The Tehri hydropower scheme in Uttar Pradesh in the Himalayas in India should incorporate a set of underground caverns for the hydropower station and at a later stage analogous amount of openings for installation of machinery of the pumped storage station. This paper deals with experience of the 3D numerical modeling and monitoring of the set of the underground structures of the first stage of the project.

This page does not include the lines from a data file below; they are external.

/-- R129, R130: BR_SEEK goes to a stream bit of `[start, end]` and drops the cache, and refuses any other; BR_UNBIND clears
the binding and drops the cache; both raise `NOT_BOUND` while the reader is not bound. That `br_widx` and `br_word` keep
their values is the model's choice (log entry 16). -/
def Obligations.BrSeekAndUnbindDropTheCache : Prop :=
  ∀ s : State,
    exec .brSeek s =
        .next
          (if s.br.cur.bound = false then { s with status := .notBound }
          else if s.arg0.toNat < s.br.cur.start.toNat ∨ s.br.cur.stop.toNat < s.arg0.toNat then
            { s with status := .outOfRangeBitAccess }
          else { s with status := .ok, br := { s.br with wvalid := false, cur := { s.br.cur with pos := s.arg0 } } }) ∧
      exec .brUnbind s =
        .next
          (if s.br.cur.bound = false then { s with status := .notBound }
          else
            { s with
              status := .ok
              br := { s.br with wvalid := false, cur := { bound := false, buf := 0, start := 0, pos := 0, stop := 0 } } })

/-! ### The BitWriter -/

/-- R144, R145, R141: a put inside the region records exactly its bits, most significant first, over what was pending, moves
the position, and writes no byte of MEM; BW_PUTB puts 1 for any non-zero `ARG0`. -/
def Obligations.PutsRecordTheirBits : Prop :=
  ∀ (s : State) (n : Nat), s.bw.cur.bound = true → s.bw.cur.pos.toNat + n ≤ s.bw.cur.stop.toNat → n ≤ 32 →
    let recorded := fun (v : Nat) (t : State) =>
      t = { s with status := .ok, bw := t.bw } ∧ t.bw.cur = { s.bw.cur with pos := s.bw.cur.pos + toWord n } ∧
        ∀ k, mapGet t.bw.pending k =
          if s.bw.cur.pos.toNat ≤ k ∧ k < s.bw.cur.pos.toNat + n then some (v.testBit (s.bw.cur.pos.toNat + n - 1 - k))
          else mapGet s.bw.pending k
    (n = 32 ∨ s.arg0.toNat < 2 ^ n → ∃ t, exec (.bwPut n) s = .next t ∧ recorded s.arg0.toNat t) ∧
      (n = 1 → ∃ t, exec .bwPutb s = .next t ∧ recorded (if s.arg0 = 0 then 0 else 1) t)

/-- R142, R144, R145: a put past the region or of more than 32 bits raises `OUT_OF_RANGE_BIT_ACCESS`, whatever its value; a
put inside the region of a value wider than its field raises `ILLEGAL_VALUE`; neither changes anything else. -/
def Obligations.PutOfTooWideAValueIsRefused : Prop :=
  ∀ (s : State) (n : Nat), s.bw.cur.bound = true →
    (32 < n ∨ s.bw.cur.stop.toNat < s.bw.cur.pos.toNat + n →
      exec (.bwPut n) s = .next { s with status := .outOfRangeBitAccess }) ∧
      (s.bw.cur.stop.toNat < s.bw.cur.pos.toNat + 1 → exec .bwPutb s = .next { s with status := .outOfRangeBitAccess }) ∧
        (s.bw.cur.pos.toNat + n ≤ s.bw.cur.stop.toNat → n < 32 → 2 ^ n ≤ s.arg0.toNat →
          exec (.bwPut n) s = .next { s with status := .illegalValue })

/-- R143, R147: BW_FLUSH writes every pending bit into MEM, keeps every bit the writer did not put, leaves nothing pending
and changes nothing else. -/
def Obligations.FlushCommitsExactlyThePendingBits : Prop :=
  ∀ s : State, s.bw.Good → s.bw.cur.bound = true →
    ∃ t, exec .bwFlush s = .next t ∧ t = { s with status := .ok, mem := t.mem, bw := { s.bw with pending := [] } } ∧
      (∀ k, streamBit t.mem s.bw.cur.buf.toNat k =
        (mapGet s.bw.pending k).getD (streamBit s.mem s.bw.cur.buf.toNat k)) ∧
        ∀ a, s.bw.isPending a = false → memByte t.mem a = memByte s.mem a

/-- R140, R146, R148: BW_SEEK, BW_CLOSE and a BW_BIND that succeeds commit exactly as BW_FLUSH does and then move, release or
rebind the writer; a BW_BIND of a region out of range, or a seek outside the region, commits nothing. -/
def Obligations.SeekCloseAndRebindCommitFirst : Prop :=
  ∀ s : State, s.bw.Good → s.bw.cur.bound = true →
    ∃ u, exec .bwFlush s = .next u ∧
      exec .bwClose s =
        .next { u with bw := { cur := { bound := false, buf := 0, start := 0, pos := 0, stop := 0 }, pending := [] } } ∧
        exec .bwSeek s =
          .next
            (if s.bw.cur.start.toNat ≤ s.arg0.toNat ∧ s.arg0.toNat ≤ s.bw.cur.stop.toNat then
              { u with bw := { cur := { s.bw.cur with pos := s.arg0 }, pending := [] } }
            else { s with status := .outOfRangeBitAccess }) ∧
          exec .bwBind s =
            .next
              (if s.arg1.toNat + s.arg2.toNat ≤ 2 ^ 32 - 1 ∧
                  s.arg0.toNat + (s.arg1.toNat + s.arg2.toNat + 7) / 8 ≤ 2 ^ 32 then
                { u with
                  bw :=
                    { cur := { bound := true, buf := s.arg0, start := s.arg1, pos := s.arg1, stop := s.arg1 + s.arg2 }
                      pending := [] } }
              else { s with status := .addressRange })

/-- R140, R121: BW_BIND on a writer that is not bound binds a region that ends below 2^32 bits and inside MEM and writes no
byte of MEM; it raises `ADDRESS_RANGE` for any other region and stays unbound. -/
def Obligations.FirstBwBindWritesNoMemory : Prop :=
  ∀ s : State, s.bw.cur.bound = false →
    exec .bwBind s =
      .next
        (if s.arg1.toNat + s.arg2.toNat ≤ 2 ^ 32 - 1 ∧ s.arg0.toNat + (s.arg1.toNat + s.arg2.toNat + 7) / 8 ≤ 2 ^ 32 then
          { s with
            status := .ok
            bw :=
              { s.bw with
                cur := { bound := true, buf := s.arg0, start := s.arg1, pos := s.arg1, stop := s.arg1 + s.arg2 } } }
        else { s with status := .addressRange })

/-- R149: fields put one after another and flushed are read back, unsigned and signed, by a reader bound at the same region
and positioned where the puts began. -/
def Obligations.PutThenGetReturnsTheFields : Prop :=
  ∀ (s : State) (fields : List (Nat × Word)),
    s.Inv → s.bw.cur.bound = true → (∀ nv ∈ fields, 1 ≤ nv.1 ∧ nv.1 ≤ 32 ∧ nv.2.toNat < 2 ^ nv.1) →
      s.bw.cur.pos.toNat + (fields.map Prod.fst).sum ≤ s.bw.cur.stop.toNat →
        ∃ s1 s2 s3 s4, putAll fields s = some s1 ∧ exec .bwFlush s1 = .next s2 ∧
          exec .brBind (withArgs s.bw.cur.buf s.bw.cur.start (s.bw.cur.stop - s.bw.cur.start) s2) = .next s3 ∧
            exec .brSeek { s3 with arg0 := s.bw.cur.pos } = .next s4 ∧
              getAll .brGet (fields.map Prod.fst) s4 = some (fields.map Prod.snd) ∧
                getAll .brGets (fields.map Prod.fst) s4 =
                  some (fields.map fun nv => BitVec.ofInt 32 (signedValue nv.1 nv.2.toNat))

At the design stage of the project more then 10 years ago 2D static and dynamic FEM analyses were performed for two most important parallel caverns - those of machine hall (MH) and transformer hall (TH) (Fink et al, 1991). STATAS/DYNAS FEM package was used for numerical modeling on available mainframe computers (Yufin 1979). For obvious reasons the geological model taken for the analysis at that time could not be so detailed as at the recent period, when excavation of the underground openings is almost completed. The results showed high sensitivity of the set of two openings to the adopted sequence of excavation/anchoring of caverns. For the case of dynamic loading the primarily importance was given to the absence of the rigid vault structures in both caverns. Importance of the thorough monitoring program for the construction period was high lined. Accounting for different design of the future powerhouse cavern of the pumped storage station in a 3D case (Barton et al, 1994) until now has no practical consequences. Recent analyses has been performed for three principal cases: 3D for real complex geological structure of the site, 3D for average uniform geological structure and 2D for one of representative cross-sections of the real 3D case. Two last cases were analyzed as the reference basis both for the main case and previous analyses of these and independent authors. Results of extensometer measurements are compared with those of numerical simulations.

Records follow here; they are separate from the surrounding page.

section Step
variable {D : ParserDescriptor} {f g u : FsUnit}

theorem FsUnit.Scanned.of_cases
    (h : u = f ∧ f.sync = false ∨ u = { f with sync := false, scanPos := 0 } ∧ f.sync = true) : f.Scanned u := by
  obtain ⟨rfl, hsync⟩ | ⟨rfl, -⟩ := h
  · exact .unsynced hsync
  · exact .desynced

theorem FsUnit.Scanned.sync_eq_false (h : f.Scanned u) : u.sync = false := by
  cases h with
  | unsynced hsync => exact hsync
  | desynced => rfl

theorem FsUnit.Scanned.sameInput (h : f.Scanned u) : f.SameInput u := by
  cases h <;> exact ⟨rfl, rfl, rfl, rfl, rfl, rfl, rfl, rfl, rfl, rfl⟩

/-- The offsets of a window lie behind the frame's first byte (R197). -/
theorem lt_of_mem_win {i x : Nat} {h : HeaderInfo} (hx : x ∈ win f i h) : i < x := by
  have hlo := (mem_win.1 hx).1
  have hpos := winLo_pos (f := f) (h := h)
  omega

/-- Every output of a step is one of those `FsUnit.Output` lists. -/
theorem fsStep_output (h : fsStep D f = .done g) : f.Output D g := by
  obtain ⟨u, hu, hdone⟩ | ⟨h0, -, -, -, -, hfast⟩ := fsStep_done h
  · have hscan := FsUnit.Scanned.of_cases hu
    obtain ⟨rfl, hfail⟩ | ⟨p, h1, q, -, -, -, -, hfound, rfl, -⟩ := scanFrom_done hdone
    · exact .debris hscan fun x hlo hhi => hfail x hlo (by omega)
    · obtain ⟨hq, hbuf, -⟩ := search2_found hfound
      exact .confirmed hscan hq (buffered_iff.1 hbuf)
  · obtain ⟨hsize, hlen, rfl⟩ | ⟨j, -, hfound, rfl⟩ := hfast
    · have hne : h0.frameSize.toNat ≠ 0 := fun hc => hsize (BitVec.eq_of_toNat_eq hc)
      exact .synced (by omega) hlen
    · obtain ⟨hj, hbuf, -⟩ := searchNext_found hfound
      have hpos := lt_of_mem_win (mem_tryFirst.1 hj)
      have hle := buffered_iff.1 hbuf
      exact .synced hpos (by omega)

/-- Every step that needs input ends as `FsUnit.Waiting` lists. -/
theorem fsStep_waiting (h : fsStep D f = .need g) : f.Waiting g := by
  obtain ⟨u, hu, hneed⟩ | ⟨-, rfl, -⟩ := fsStep_need h
  · obtain ⟨p, hlo, hhi, rfl, -⟩ := scanFrom_need hneed
    exact .scanning (.of_cases hu) (by omega)
  · exact .synced

theorem FsUnit.Output.sameInput (h : f.Output D g) : f.SameInput g := by
  cases h with
  | debris hscan => exact { hscan.sameInput with }
  | confirmed hscan => exact { hscan.sameInput with }
  | synced => exact ⟨rfl, rfl, rfl, rfl, rfl, rfl, rfl, rfl, rfl, rfl⟩

theorem FsUnit.Waiting.sameInput (h : f.Waiting g) : f.SameInput g := by
  cases h with
  | scanning hscan => exact { hscan.sameInput with }
  | synced => exact ⟨rfl, rfl, rfl, rfl, rfl, rfl, rfl, rfl, rfl, rfl⟩

end Step

/-! ### The views of an output -/

section Views
variable {g : FsUnit}

theorem FsUnit.viewsGood_of_none (hdebris : g.debris = View.empty) (hframe : g.frame = View.empty)
    (hconsumed : g.consumed = 0) (hresult : g.result = .noOutput) : g.ViewsGood := by
  constructor <;> simp [hdebris, hframe, hconsumed, hresult, View.empty]

theorem toNat_toWord_of_le_fill (hfill : g.fill < 2 ^ 32) {n : Nat} (hn : n ≤ g.fill) : (toWord n).toNat = n :=
  Nat.mod_eq_of_lt (by omega)

theorem toWord_ne_zero (hfill : g.fill < 2 ^ 32) {n : Nat} (hpos : 1 ≤ n) (hn : n ≤ g.fill) : toWord n ≠ 0 := by
  intro hc
  have hzero : (toWord n).toNat = 0 := by rw [hc]; rfl
  rw [toNat_toWord_of_le_fill hfill hn] at hzero
  omega

/-- The views of a debris of `n` bytes and no frame (R32, R33). -/
theorem FsUnit.viewsGood_of_debris (hfill : g.fill < 2 ^ 32) {n : Nat} (hpos : 1 ≤ n) (hn : n ≤ g.fill)
    (hdebris : g.debris = viewAt 0 n) (hframe : g.frame = View.empty) (hconsumed : g.consumed = toWord n)
    (hresult : g.result = .debris) : g.ViewsGood where
  consumed_le := by rwa [hconsumed, toNat_toWord_of_le_fill hfill hn]
  covers := by simp [hconsumed, hdebris, hframe, viewAt, View.empty]
  debris_off := by rw [hdebris]; rfl
  frame_off := fun h => absurd (by rw [hframe]; rfl) h
  frame_empty := fun _ => hframe
  is_frame := by simp [hresult, hframe, View.empty]
  is_none := by simpa [hresult, hconsumed] using toWord_ne_zero hfill hpos hn

/-- The views of a frame of `len` bytes behind `p` bytes of debris (R32, R33). -/
theorem FsUnit.viewsGood_of_frame (hfill : g.fill < 2 ^ 32) {p len : Nat} (hpos : 1 ≤ len) (hle : p + len ≤ g.fill)
    (hdebris : g.debris = if 0 < p then viewAt 0 p else View.empty) (hframe : g.frame = viewAt p len)
    (hconsumed : g.consumed = toWord (p + len)) (hresult : g.result = .frame) : g.ViewsGood := by
  have hdebris' : g.debris = viewAt 0 p := by
    rw [hdebris]
    split
    · rfl
    · rw [show p = 0 by omega]
      rfl
  have hlen : g.frame.len ≠ 0 := by
    rw [hframe]
    exact toWord_ne_zero hfill hpos (by omega)
  have hcovers : g.consumed.toNat = p + len := by rw [hconsumed, toNat_toWord_of_le_fill hfill hle]
  exact
    { consumed_le := hcovers ▸ hle
      covers := by
        rw [hcovers, hdebris', hframe]
        simp only [viewAt]
        rw [toNat_toWord_of_le_fill hfill (by omega), toNat_toWord_of_le_fill hfill (by omega)]
      debris_off := by rw [hdebris']; rfl
      frame_off := fun _ => by rw [hframe, hdebris']; rfl
      frame_empty := fun h => absurd h hlen
      is_frame := iff_of_true hresult hlen
      is_none := by simpa [hresult, hconsumed] using toWord_ne_zero hfill (by omega) hle }

end Views

/-! ### From a good FS to a good FS -/

/-- A bound FS that has dropped its last output and holds what it has buffered: what FS_LOAD and FS_FLUSH go on from
(R193, R194). -/
structure FsUnit.Dropped (f : FsUnit) : Prop where
  bound : f.bound = true
  sizes : f.SizesGood
  fill_le : f.fill ≤ f.cap.toNat
  consumed : f.consumed = 0
  debris : f.debris = View.empty
  frame : f.frame = View.empty
  hi_cleared : f.hiValid = false → f.hi = noHeader
  sync_has_hi : f.sync = true → f.hiValid = true

section Good
variable {D : ParserDescriptor} {f g u : FsUnit}

/-- The generation and the input cursor are no part of what a good FS is. -/
theorem FsUnit.Good.withCursor (h : f.Good) (gen p e : Word) :
    FsUnit.Good { f with gen := gen, inPtr := p, inEnd := e } where
  unbound hb := { h.unbound hb with }
  sizes hb := { h.sizes hb with }
  fill_le := h.fill_le
  views := { h.views with }
  hi_cleared := h.hi_cleared
  sync_has_hi := h.sync_has_hi

theorem FsUnit.Good.bumpGen (h : f.Good) : (bumpGen f).Good := h.withCursor (f.gen + 1) f.inPtr f.inEnd

/-- A unit with the sizes of a bound one, a search position below `Fmax` and good views is good. -/
theorem FsUnit.Dropped.good_of_sameInput (hf : f.Dropped) (hsame : f.SameInput g)
    (hscan : g.scanPos.toNat < f.fmax.toNat) (hviews : g.ViewsGood) (hhi : g.hiValid = false → g.hi = noHeader) (hsync : g.sync = true → g.hiValid = true) :
    g.Good where
  unbound hb := absurd hb (by simp [hsame.bound, hf.bound])
  sizes _ :=
    { h_pos := hsame.h ▸ hf.sizes.h_pos
      fmax_pos := hsame.fmax ▸ hf.sizes.fmax_pos
      fmin_le := by rw [hsame.fmin, hsame.fmax]; exact hf.sizes.fmin_le
      cap_eq := by rw [hsame.cap, hsame.fmax, hsame.h]; exact hf.sizes.cap_eq
      scan_lt := by rwa [hsame.fmax] }
  fill_le := by rw [FsUnit.fill, hsame.arena, hsame.cap]; exact hf.fill_le
  views := hviews
  hi_cleared := hhi
  sync_has_hi := hsync

theorem FsUnit.Scanned.hi (h : f.Scanned u) : u.hi = f.hi ∧ u.hiValid = f.hiValid := by
  cases h <;> exact ⟨rfl, rfl⟩

theorem FsUnit.Scanned.fill (h : f.Scanned u) : u.fill = f.fill := by
  cases h <;> rfl

/-- The frame a confirmation emits has at least one byte and ends where candidate 2 stands, or before (R211). -/
theorem confirmedLen_bounds {p q : Nat} {h1 : HeaderInfo} (hq : q ∈ win f p h1) :
    1 ≤ (if h1.frameSize ≠ 0 then h1.frameSize.toNat else q - p) ∧
      p + (if h1.frameSize ≠ 0 then h1.frameSize.toNat else q - p) ≤ q := by
  have hlo := (mem_win.1 hq).1
  have hpos := winLo_pos (f := f) (h := h1)
  unfold winLo at hlo hpos
  split at hlo <;> rename_i hsize
  · rw [if_pos hsize] at hpos ⊢
    exact ⟨hpos, hlo⟩
  · rw [if_neg hsize] at hpos ⊢
    omega

/-- Every output of a step leaves a good FS (R207 to R212). -/
theorem FsUnit.Dropped.good_of_output (hf : f.Dropped) (h : f.Output D g) : g.Good := by
  have hfill : f.fill < 2 ^ 32 := Nat.lt_of_le_of_lt hf.fill_le f.cap.isLt
  have hfmax := hf.sizes.fmax_pos
  have hsame := h.sameInput
  cases h with
  | @debris u hscan hfail =>
    obtain ⟨hhi, hvalid⟩ := hscan.hi
    have hu := hscan.sameInput
    have hscanPos : u.scanPos.toNat < u.fmax.toNat := by
      rw [hu.fmax]
      cases hscan with
      | unsynced => exact hf.sizes.scan_lt
      | desynced => exact hfmax
    have hlast := (hfail (u.fmax.toNat - 1) (by omega) (by omega)).1
    have hle : u.fmax.toNat ≤ u.fill := by
      have hH := hf.sizes.h_pos
      rw [hu.h] at hlast
      omega
    refine hf.good_of_sameInput hsame hfmax ?_ ?_ ?_
    · exact FsUnit.viewsGood_of_debris (g := emitDebris u) (n := u.fmax.toNat) (hscan.fill ▸ hfill)
        (hu.fmax ▸ hfmax) hle rfl rfl (by simp) rfl
    · simpa [hhi, hvalid] using hf.hi_cleared
    · simp [hscan.sync_eq_false]
  | @confirmed u p h1 q hscan hq hbuf =>
    obtain ⟨hpos, hle⟩ := confirmedLen_bounds hq
    refine hf.good_of_sameInput hsame hfmax ?_ (by simp) (by simp)
    exact FsUnit.viewsGood_of_frame (g := confirmFrame p h1 q u) (hscan.fill ▸ hfill) hpos
      (Nat.le_trans hle (Nat.le_of_add_right_le hbuf)) rfl rfl rfl rfl
  | @synced h0 len hpos hlen =>
    refine hf.good_of_sameInput hsame hf.sizes.scan_lt ?_ (by simp) (by simp)
    exact FsUnit.viewsGood_of_frame (g := emitSynced len h0 f) (p := 0) hfill hpos (by rwa [Nat.zero_add]) rfl rfl
      (by rw [Nat.zero_add, emitSynced_consumed]) rfl

/-- A step that needs input leaves a good FS with no output (R203). -/
theorem FsUnit.Dropped.good_of_waiting (hf : f.Dropped) (h : f.Waiting g) :
    FsUnit.Good { g with result := .noOutput } := by
  have hsame : f.SameInput { g with result := .noOutput } := { h.sameInput with }
  cases h with
  | @scanning u p hscan hp =>
    obtain ⟨hhi, hvalid⟩ := hscan.hi
    have hu := hscan.sameInput
    have hlt : (toWord p).toNat < f.fmax.toNat := by
      rw [hu.fmax] at hp
      rwa [toWord, BitVec.toNat_ofNat, Nat.mod_eq_of_lt (Nat.lt_trans hp f.fmax.isLt)]
    refine hf.good_of_sameInput hsame hlt ?_ ?_ ?_
    · cases hscan <;> exact FsUnit.viewsGood_of_none hf.debris hf.frame hf.consumed rfl
    · simpa [hhi, hvalid] using hf.hi_cleared
    · simp [hscan.sync_eq_false]
  | synced =>
    exact hf.good_of_sameInput hsame hf.sizes.scan_lt (FsUnit.viewsGood_of_none hf.debris hf.frame hf.consumed rfl)
      hf.hi_cleared hf.sync_has_hi

/-- The drop of the last output (R205). -/
theorem FsUnit.Good.dropped (h : f.Good) (hb : f.bound = true) : (dropOutput f).Dropped where
  bound := hb
  sizes := { h.sizes hb with }
  fill_le := by
    have := h.fill_le
    simp only [FsUnit.fill, dropOutput_arena, dropOutput_cap, List.length_drop] at this ⊢
    omega
  consumed := rfl
  debris := rfl
  frame := rfl
  hi_cleared := h.hi_cleared
  sync_has_hi := h.sync_has_hi

/-- A top-up fills the arena no further than its capacity (R206). -/
theorem FsUnit.Dropped.topUp (h : f.Dropped) (m : Memory) : (topUp m f).Dropped where
  bound := h.bound
  sizes := { h.sizes with }
  fill_le := by
    have := h.fill_le
    simp only [FsUnit.fill, topUp_arena, topUp_cap, List.length_append, memRead_length, topUpCount] at this ⊢
    omega
  consumed := h.consumed
  debris := h.debris
  frame := h.frame
  hi_cleared := h.hi_cleared
  sync_has_hi := h.sync_has_hi

/-- A cleared stream leaves a good FS: bound with its sizes, or unbound (R192, R195). -/
theorem FsUnit.Good.streamClear (h : f.Good) : FsUnit.Good { streamClear f with count := 0 } where
  unbound hb := { h.unbound hb with sync := rfl, scan := rfl }
  sizes hb := { h.sizes hb with scan_lt := (h.sizes hb).fmax_pos }
  fill_le := Nat.zero_le _
  views := FsUnit.viewsGood_of_none rfl rfl rfl rfl
  hi_cleared _ := rfl
  sync_has_hi := by simp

The geology of the region is described by Singh & Goel (1999a). The rock mass in the vicinity of all caverns is composed prevailingly of phyllites of different degree of jointing and fracturing. The set of caverns is situated at the depth of approximately 300 m.
An exact assessment of the initial state requires the simulation of the loading history. This was obtained by superposing gravity and the stress state considered as initial stress state. The result is a zero-deformation state associated with gravity induced stress state. Initial stress Independent of gravity is accounted for in a similar way. The analyses domain is assumed to have no horizontal and vertical movements in the lower boundary and no horizontal movements on the vertical surfaces. The obtained stress state of the rock mass served as input for the subsequent stages of analysis. For the sake of a more detailed study, of the rock mass stress-strain state two series (cases) of numerical analyses have been made in the 3-D formulation of the problem. (- case 1 considers the rock mass to be homogeneous continuum).